One of the hardest practical problems in automatic book indexing is page-number reliability at the final stage of production. Even when a model identifies the right passages, static page numbers can drift if the document layout changes.
Embedded DOCX indexing gives us a much better solution.
Instead of asking AI to guess the final page numbers that will appear in the delivered Word index, we can use AI to determine what should be indexed and where the index markers belong. Those markers can then be inserted directly into the original .docx file. After that, Microsoft Word regenerates the final page numbers from the real layout of the document itself.
That means the final delivered page numbers are grounded in the actual Word document, rather than in a model’s prediction.
For us, that is a major part of solving the second half of AI book indexing. Once the system knows what to index, indexing it correctly should be grounded in verification, evidence, and production-safe delivery.
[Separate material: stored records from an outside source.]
theorem commit_answers {ggen : Nat} {t : State} (h : MsgReady pid.val s)
    (ht : (if (msgBegun pid.val (prefenStart s)).group.gen % 2 == 0 then msgBegun pid.val (prefenStart s)
      else
        let u := updGroup (fun g => { g with ggen := if 2 ≤ g.modules then ggen else 0 }) (settleEntries (msgBegun pid.val (prefenStart s)))
        sendMsg pid.val [msgAck, msgGroup, 0] (if inGroup u then u else closeAll (failRequests 0x260 u))) = t) :
    prefenAnswers (.groupCommit pid ggen) s (msgEnded pid.val t) :=
  msg_answers h (exec_groupCommit pid ggen s) ht

theorem prepare_rows (h : MsgReady pid.val s) (members : List Nat) (hm : members ≠ []) :
    let b := msgBegun pid.val (prefenStart s)
    b.group.gen % 2 = 0 → b.group.phase = 0 →
    let takes (i : Instr) (t : State) : Prop := prefenAnswers i s (msgEnded pid.val t)
    let no (st : Nat) : State := sendMsg pid.val [msgAck, msgGroup, st] b
    let self := (List.range members.length).find? (fun k => nth members k 0xFF == selfId b)
    let used := inGroup b || b.prefen.build.state != 0 || !b.prefen.sessions.isEmpty
    let absent := (members.filter (fun p => p != selfId b)).any (fun p => ptState b p != 1)
    (self = none ∨ used = true → takes (.groupPrepare pid members) (no stGroupBusy)) ∧
    (self ≠ none → used = false → absent = true → takes (.groupPrepare pid members) (no stPartnerAbsent)) ∧
    (∀ k, self = some k → used = false → absent = false → takes (.groupPrepare pid members)
      (sendMsg pid.val [msgAck, msgGroup, 0] (writeEntries members k pid.val 0 b))) := by
  intro b he hp takes no self used absent
  have hforms := groupPrepare_forms (pid := pid.val) he hp hm
  refine ⟨fun hno => ?_, fun hself hu ha => ?_, fun k hk hu ha => ?_⟩
  · refine prepare_answers h (hforms.trans ?_)
    cases hs : self with
    | none => rw [show (List.range members.length).find? (fun k => nth members k 0xFF == selfId b) = none from hs]
    | some k =>
      rw [show (List.range members.length).find? (fun k => nth members k 0xFF == selfId b) = some k from hs]
      exact if_pos (hno.resolve_left (by simp [hs]))
  · obtain ⟨k, hk⟩ := Option.ne_none_iff_exists'.mp hself
    refine prepare_answers h (hforms.trans ?_)
    rw [show (List.range members.length).find? (fun k => nth members k 0xFF == selfId b) = some k from hk]
    exact (if_neg (ne_true_of_eq_false hu)).trans (if_pos ha)
  · refine prepare_answers h (hforms.trans ?_)
    rw [show (List.range members.length).find? (fun k => nth members k 0xFF == selfId b) = some k from hk]
    exact (if_neg (ne_true_of_eq_false hu)).trans (if_neg (ne_true_of_eq_false ha))

theorem abandon_answers (h : MsgReady pid.val s) :
    let b := msgBegun pid.val (prefenStart s)
    prefenAnswers (.groupAbandon pid) s (msgEnded pid.val (if !b.group.prepared then b else if b.group.gen % 2 = 1 then restoreEntries b
      else restoreEntries (updGroup (fun g => { g with gen := g.gen + 1 }) b))) :=
  msg_answers h (exec_groupAbandon pid s) (if_congr Iff.rfl rfl (if_congr beq_iff_eq rfl rfl))

theorem leave_answers (h : MsgReady pid.val s) :
    let b := msgBegun pid.val (prefenStart s)
    prefenAnswers (.groupLeave pid) s
      (msgEnded pid.val (if inGroup b && !isLead b && b.group.lead == pid.val then leaveGroup b else b)) :=
  msg_answers h (exec_groupLeave pid s) rfl

end MemberRows

section GroupEnds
So where does human review belong?
This is where Checkpoints come in.
We think the most useful place for human intervention is between the two stages: after candidate term generation, but before full extraction begins.
At that stage, the candidate pool already exists. The system has already done the discovery work. It has proposed the headings that it believes belong in the index.
The expensive extraction stage has not yet run across the entire reviewed list.
That gives the reviewer a high-leverage moment to improve the index before the rest of the pipeline commits to a final set of entries.
The reviewer can:
- remove weak or unnecessary headings
- add missing terms
- adjust phrasing
- narrow or broaden the scope of the draft
- improve the quality of the downstream extraction stage
This is very different from cleaning up a finished AI output after the fact.
With Checkpoints, the reviewer intervenes while editorial judgment still has the greatest effect on the final index. The system proposes a candidate structure, the human can refine that structure, and the downstream pipeline then performs the extraction, verification, and delivery work against the approved list.
A better workflow for an AI book indexing tool
We think this creates a better workflow for automated book indexing.
A weak automated book indexing workflow forces the human to repair a bloated final draft after the most important decisions have already been made.
A stronger AI book indexing tool lets the human intervene earlier, while the entry list is still editable and before locator extraction has begun. This is human-in-the-loop indexing at its best: the reviewer is placed where their judgment has the greatest leverage over the final index.
That is what Checkpoints are designed to do.
Once the reviewed list is approved, the pipeline continues using that revised set of entries. The system then performs the extraction, verification, and delivery work needed to turn that editorially reviewed candidate list into a finished back-of-book index.
This means the human and the system are not doing the same job.
The model proposes what should be indexed.
The reviewer can correct, add, remove, and reshape the candidate list.
The extraction and delivery system then handles the mechanical problem of indexing that material correctly.
AI book indexing should separate judgment from extraction
We think this is a more realistic way to build an AI book indexing tool.
The editorial problem and the extraction problem are different enough that they should be handled as different stages in the workflow.
The first stage is about significance, omission, phrasing, and selection.
The second stage is about locators, verification, and reliable output.
A strong automatic book indexing system should be able to do both.
That is the direction we have been building toward across the platform: better editorial judgment through IndexLM-1.0, stronger locator verification through structured extraction, production-safe delivery through embedded DOCX support, and cleaner manual oversight through features like Quick Check and Checkpoints.
A good AI book indexing tool must know what to index.
Then it must index it correctly.
Checkpoints sit directly between those two problems, and we think they make the entire automated book indexing workflow stronger.